→ **ABOUT THIS EXERCISE**:
Copy, exactly and without additions, every line in the records below from the one holding "refine fun s" through the one holding "theorem complete_advance_setResultFlag (x", both ends included.
START MATERIAL PROVIDED
/-- A store below 0x050 faults before it is made. -/
theorem keepsFont_exec {i : Instr} (h : exec i s = .next t) : KeepsFont s t := by
  obtain ⟨-, -, hfont, hdz, -⟩ := noInstructionWritesKeypadOrPorts i s t h
  refine ⟨hfont, hdz, fun a ha => ?_⟩
  obtain hsame | ⟨hown, hwritten⟩ := byte_of_exec h
  · exact hsame a
  · rw [hwritten]
    cases hrange : storedRange s i with
    | none => exact byte_written_of_none hrange a
    | some range => exact byte_written_outside hrange (.inl (ha.trans_lt (storedRange_above_font hown hrange)))

theorem keepsFont_coreStep (h : Cycle.CoreStepTo s u) : KeepsFont s u := by
  cases h with
  | faulted | noFetch => exact keepsFont_of_eq rfl rfl rfl
  | wait => exact (keepsFont_waitStep s _ _).trans (keepsFont_endStep _)
  | noDecode => exact (keepsFont_decodeFailure s).trans (keepsFont_endStep _)
  | exec _ _ _ hexec => exact (keepsFont_exec hexec).trans (keepsFont_endStep _)

end

/-- Settles O18: along the cases of the core's step, and the host's turn writes no memory. -/
theorem stepNeverWritesTheFont : Obligations.StepNeverWritesTheFont := by
  intro s t hstep
  obtain ⟨u, hu, rfl⟩ := Cycle.coreStepTo_of_step hstep
  obtain ⟨hfont, hdz, hlow⟩ := keepsFont_coreStep hu
  exact ⟨hfont, hdz, hlow⟩

/-! ## The pins -/

/-- `s` with other values at the step's pins. -/
def withPins (s : State) (now : Nat) (rnd : Byte) (pick : Nat) : State :=
  { s with now := now, rnd := rnd, keyPick := pick }

section

variable {s t : State} {i : Instr} {now pick : Nat} {rnd : Byte}

theorem ownFault_withPins : ownFault (withPins s now rnd pick) i = ownFault s i := by cases i <;> rfl

theorem newPc_withPins : newPc (withPins s now rnd pick) i = newPc s i := by cases i <;> rfl

theorem storeBytes_withPins : ∀ (bs : List Byte) (s : State) (a : Nat),
    (withPins s now rnd pick).storeBytes a bs = withPins (s.storeBytes a bs) now rnd pick
  | [], _, _ => rfl
  | b :: bs, s, a => storeBytes_withPins bs (s.storeByte a b) (a + 1)

/-- What an instruction reads of the pins is the random byte of CXNN. -/
theorem written_withPins (h : rnd = s.rnd ∨ ∀ x nn, i ≠ .rndVxNn x nn) :
    written (withPins s now rnd pick) i = withPins (written s i) now rnd pick := by
  cases i with
  | rndVxNn x nn =>
    obtain rfl := h.resolve_right fun hne => hne x nn rfl
    rfl
  | drw x y n => by_cases hn : n = 0 <;> simp only [written, hn, if_true, if_false] <;> rfl
  | ldBVx x => exact congrArg (fun u => { withPins s now rnd pick with mem := u.mem }) (storeBytes_withPins _ s _)
  | ldMiVx x => exact congrArg (fun u => { withPins s now rnd pick with mem := u.mem }) (storeBytes_withPins _ s _)
  | _ => rfl

theorem finish_withPins (s s' : State) (npc : Nat) (res : StepResult) :
    (withPins s now rnd pick).finish (withPins s' now rnd pick) npc res =
      withPins (s.finish s' npc res) now rnd pick := by
  unfold State.finish
  split_ifs <;> rfl

theorem exec_withPins (h : rnd = s.rnd ∨ ∀ x nn, i ≠ .rndVxNn x nn) (hexec : exec i s = .next t) :
    exec i (withPins s now rnd pick) = .next (withPins t now rnd pick) := by
  cases hown : ownFault s i with
  | some r =>
    cases (exec_of_ownFault hown).symm.trans hexec
    exact exec_of_ownFault (ownFault_withPins.trans hown)
  | none =>
    cases (exec_of_ownFault_eq_none hown).symm.trans hexec
    rw [exec_of_ownFault_eq_none (ownFault_withPins.trans hown), newPc_withPins, written_withPins h, finish_withPins]

end

/-- Settles O56: the checks, the new pc and what is written read no pin but the random byte of CXNN, which the first
clause keeps. -/
theorem onlyRandomReadsTheRandomByte : Obligations.OnlyRandomReadsTheRandomByte := by
  intro i s t now rnd pick hexec
  obtain ⟨-, -, -, -, -, hrnd, -⟩ := noInstructionWritesKeypadOrPorts i s t hexec
  constructor
  · have ht : withPins t now s.rnd pick = { t with now := now, keyPick := pick } := by
      rw [← hrnd]
      rfl
    rw [← ht]
    exact exec_withPins (.inl rfl) hexec
  · exact fun hne => exec_withPins (.inr hne) hexec

/-! ## The host's turn -/

theorem writeKeys_append (keys : Keys) (ws ws' : List (KeyIdx × Bool)) :
    writeKeys keys (ws ++ ws') = writeKeys (writeKeys keys ws) ws' :=
  List.foldl_append

/-- A key that is not written keeps its value. -/
theorem writeKeys_of_not_mem {k : KeyIdx} : ∀ {ws : List (KeyIdx × Bool)} {keys : Keys}, (∀ p, (k, p) ∉ ws) →
    (writeKeys keys ws)[k.val] = keys[k.val]
  | [], _, _ => rfl
  | (j, q) :: ws, keys, h => by
    have hne : j.val ≠ k.val := fun he => h q (by simp [Fin.ext he])
    calc (writeKeys keys ((j, q) :: ws))[k.val]
      _ = (keys.set j.val q)[k.val] := writeKeys_of_not_mem fun p hp => h p (List.mem_cons_of_mem _ hp)
      _ = keys[k.val] := Vector.getElem_set_ne _ _ hne

/-- A key holds the last value written to it. -/
theorem writeKeys_of_last {k : KeyIdx} {p : Bool} {keys : Keys} (before : List (KeyIdx × Bool))
    {after : List (KeyIdx × Bool)} (h : ∀ q, (k, q) ∉ after) :
    (writeKeys keys (before ++ (k, p) :: after))[k.val] = p := by
  rw [writeKeys_append]
  exact (writeKeys_of_not_mem h).trans (Vector.getElem_set_self _)

/-- Settles O57: the writes are made in order, so the last one to a key counts. -/
theorem hostTurnWritesOnlyKeypadAndPins : Obligations.HostTurnWritesOnlyKeypadAndPins := by
  refine fun s => ⟨writeKeys s.keys s.comingTurn.keyWrites, rfl, fun k => writeKeys_of_not_mem, ?_⟩
  intro k p before after hwrites hafter
  rw [hwrites]
  exact writeKeys_of_last before hafter

end Sys2Proof.Proofs.Frames
end

section
/-! SUPPORT. The instructions that write a register and, most of them, the flag (42_alu.md R204 to R213). -/

namespace Sys2Proof.Proofs.Flags

open Sys2Proof Sys2Proof.Machine Sys2Proof.Claims

/-! ## The flag -/

theorem flag_eq_bit {b : Bool} {p : Prop} [Decidable p] (hb : b = true ↔ p) : flag b = bit p :=
  if_congr hb rfl rfl

theorem flag_eq_one_iff {b : Bool} : flag b = 1 ↔ b = true := by
  cases b <;> decide

theorem getLsbD_zero_iff (v : Byte) : v.getLsbD 0 = true ↔ v.toNat % 2 = 1 := by
  rw [BitVec.getLsbD, Nat.testBit_zero, decide_eq_true_iff]

theorem getLsbD_seven_iff (v : Byte) : v.getLsbD 7 = true ↔ 128 ≤ v.toNat := by
  have hlt := v.isLt
  rw [BitVec.getLsbD, Nat.testBit_eq_decide_div_mod_eq, decide_eq_true_iff]
  omega

/-! ## The result -/

theorem sub8_toNat (a b : Byte) : ((sub8 a b).toNat : Int) = ((a.toNat : Int) - b.toNat) % 256 := by
  rw [sub8, BitVec.toNat_ofInt]
  exact Int.toNat_of_nonneg (Int.emod_nonneg _ (by decide))

theorem shiftRight1_toNat (v : Byte) : (shiftRight1 v).toNat = v.toNat / 2 := by
  rw [shiftRight1, BitVec.toNat_ushiftRight, Nat.shiftRight_one]

theorem shiftLeft1_toNat (v : Byte) : (shiftLeft1 v).toNat = v.toNat * 2 % 256 := by
  rw [shiftLeft1, BitVec.toNat_shiftLeft, Nat.shiftLeft_eq]

section

variable {s : State} (h : s.pc.toNat + 2 ≤ 0xFFF)

include h

/-- The result goes to VX first and the flag to VF last. -/
theorem complete_advance_setResultFlag (x : Reg) (r f : Byte) : s.complete (s.setResultFlag x r f) .advance =
    .next { s with V := (s.V.set x.val r).set 15 f, pc := s.pc + 2, result := some .ok } :=
  Alu.complete_advance h (s.setResultFlag x r f)

theorem complete_advance_flag (x : Reg) (r : Byte) {b : Bool} {p : Prop} [Decidable p] (hb : b = true ↔ p) :
    s.complete (s.setResultFlag x r (flag b)) .advance =
      .next { s with V := (s.V.set x.val r).set 15 (bit p), pc := s.pc + 2, result := some .ok } := by
  rw [← flag_eq_bit hb]
  exact complete_advance_setResultFlag h x r (flag b)

end

/-- Settles O22: the result and the cleared flag are one `State.setResultFlag` on the operands of the state before. -/
theorem logicClearsTheFlag : Obligations.LogicClearsTheFlag := fun x _ _ h =>
  ⟨complete_advance_setResultFlag h x _ 0, complete_advance_setResultFlag h x _ 0,
    complete_advance_setResultFlag h x _ 0⟩

/-- Settles O23: the flag is the carry, which tests the unbounded sum. -/
theorem addRegistersCarry : Obligations.AddRegistersCarry := fun x y s h =>
  ⟨add8 (s.v x) (s.v y), Alu.add8_toNat _ _, complete_advance_flag h x _ decide_eq_true_iff⟩

/-- Settles O24: both differences are `sub8`, and the flag compares the operands as numbers. -/
theorem subtractRegistersNotBorrow : Obligations.SubtractRegistersNotBorrow := fun x y s h =>
  ⟨⟨sub8 (s.v x) (s.v y), sub8_toNat _ _, complete_advance_flag h x _ decide_eq_true_iff⟩,
    ⟨sub8 (s.v y) (s.v x), sub8_toNat _ _, complete_advance_flag h x _ decide_eq_true_iff⟩⟩

/-- Settles O25: both shifts as numbers, and bits 0 and 7 as the tests that are put in the flag. -/
theorem shiftsPutTheBitOutInTheFlag : Obligations.ShiftsPutTheBitOutInTheFlag := fun x _ s h =>
  ⟨⟨shiftRight1 (s.v x), shiftRight1_toNat _, complete_advance_flag h x _ (getLsbD_zero_iff _)⟩,
    ⟨shiftLeft1 (s.v x), shiftLeft1_toNat _, complete_advance_flag h x _ (getLsbD_seven_iff _)⟩⟩

/-- Settles O26: the byte at the pin is read as it stands, whatever it is. -/
theorem randomByteIsMasked : Obligations.RandomByteIsMasked := fun x nn s h =>
  Alu.complete_advance_setV h x (s.rnd &&& nn)

end Sys2Proof.Proofs.Flags
end

section
/-! SUPPORT. Calls, returns, the indexed jump and the skips (41_control_flow.md R160 to R168, 45_timers_keypad.md R320,
R321). -/

namespace Sys2Proof.Proofs.Transfers

open Sys2Proof Sys2Proof.Machine Sys2Proof.Claims

section

variable {s s' : State}

/-! ## How a transfer and a skip end -/

theorem complete_transfer_of_le {a : Nat} (h : a ≤ 0xFFF) :
    s.complete s' (.transfer a) = .next { s' with pc := BitVec.ofNat 16 a, result := some .ok } := by
  rw [complete_eq, NextPc.target, State.finish_of_le _ h]

theorem complete_transfer_of_gt {a : Nat} (h : 0xFFF < a) :
    s.complete s' (.transfer a) = .next (faultedWith s (.pcOutOfRange a)) := by
  rw [complete_eq, NextPc.target, State.finish_of_gt _ h]
  rfl

theorem target_skipIf_eq_skipBy {b : Bool} {p : Prop} [Decidable p] (hb : b = true ↔ p) (pc : Nat) :
    (skipIf b).target pc = pc + skipBy p := by
  rw [Step.target_skipIf]
  exact congrArg (pc + ·) (if_congr hb rfl rfl)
END MATERIAL PROVIDED
→ **WRITTEN RESPONSE**:
  refine fun s => ⟨writeKeys s.keys s.comingTurn.keyWrites, rfl, fun k => writeKeys_of_not_mem, ?_⟩
  intro k p before after hwrites hafter
  rw [hwrites]
  exact writeKeys_of_last before hafter

end Sys2Proof.Proofs.Frames
end

section
/-! SUPPORT. The instructions that write a register and, most of them, the flag (42_alu.md R204 to R213). -/

namespace Sys2Proof.Proofs.Flags

open Sys2Proof Sys2Proof.Machine Sys2Proof.Claims

/-! ## The flag -/

theorem flag_eq_bit {b : Bool} {p : Prop} [Decidable p] (hb : b = true ↔ p) : flag b = bit p :=
  if_congr hb rfl rfl

theorem flag_eq_one_iff {b : Bool} : flag b = 1 ↔ b = true := by
  cases b <;> decide

theorem getLsbD_zero_iff (v : Byte) : v.getLsbD 0 = true ↔ v.toNat % 2 = 1 := by
  rw [BitVec.getLsbD, Nat.testBit_zero, decide_eq_true_iff]

theorem getLsbD_seven_iff (v : Byte) : v.getLsbD 7 = true ↔ 128 ≤ v.toNat := by
  have hlt := v.isLt
  rw [BitVec.getLsbD, Nat.testBit_eq_decide_div_mod_eq, decide_eq_true_iff]
  omega

/-! ## The result -/

theorem sub8_toNat (a b : Byte) : ((sub8 a b).toNat : Int) = ((a.toNat : Int) - b.toNat) % 256 := by
  rw [sub8, BitVec.toNat_ofInt]
  exact Int.toNat_of_nonneg (Int.emod_nonneg _ (by decide))

theorem shiftRight1_toNat (v : Byte) : (shiftRight1 v).toNat = v.toNat / 2 := by
  rw [shiftRight1, BitVec.toNat_ushiftRight, Nat.shiftRight_one]

theorem shiftLeft1_toNat (v : Byte) : (shiftLeft1 v).toNat = v.toNat * 2 % 256 := by
  rw [shiftLeft1, BitVec.toNat_shiftLeft, Nat.shiftLeft_eq]

section

variable {s : State} (h : s.pc.toNat + 2 ≤ 0xFFF)

include h

/-- The result goes to VX first and the flag to VF last. -/
theorem complete_advance_setResultFlag (x : Reg) (r f : Byte) : s.complete (s.setResultFlag x r f) .advance =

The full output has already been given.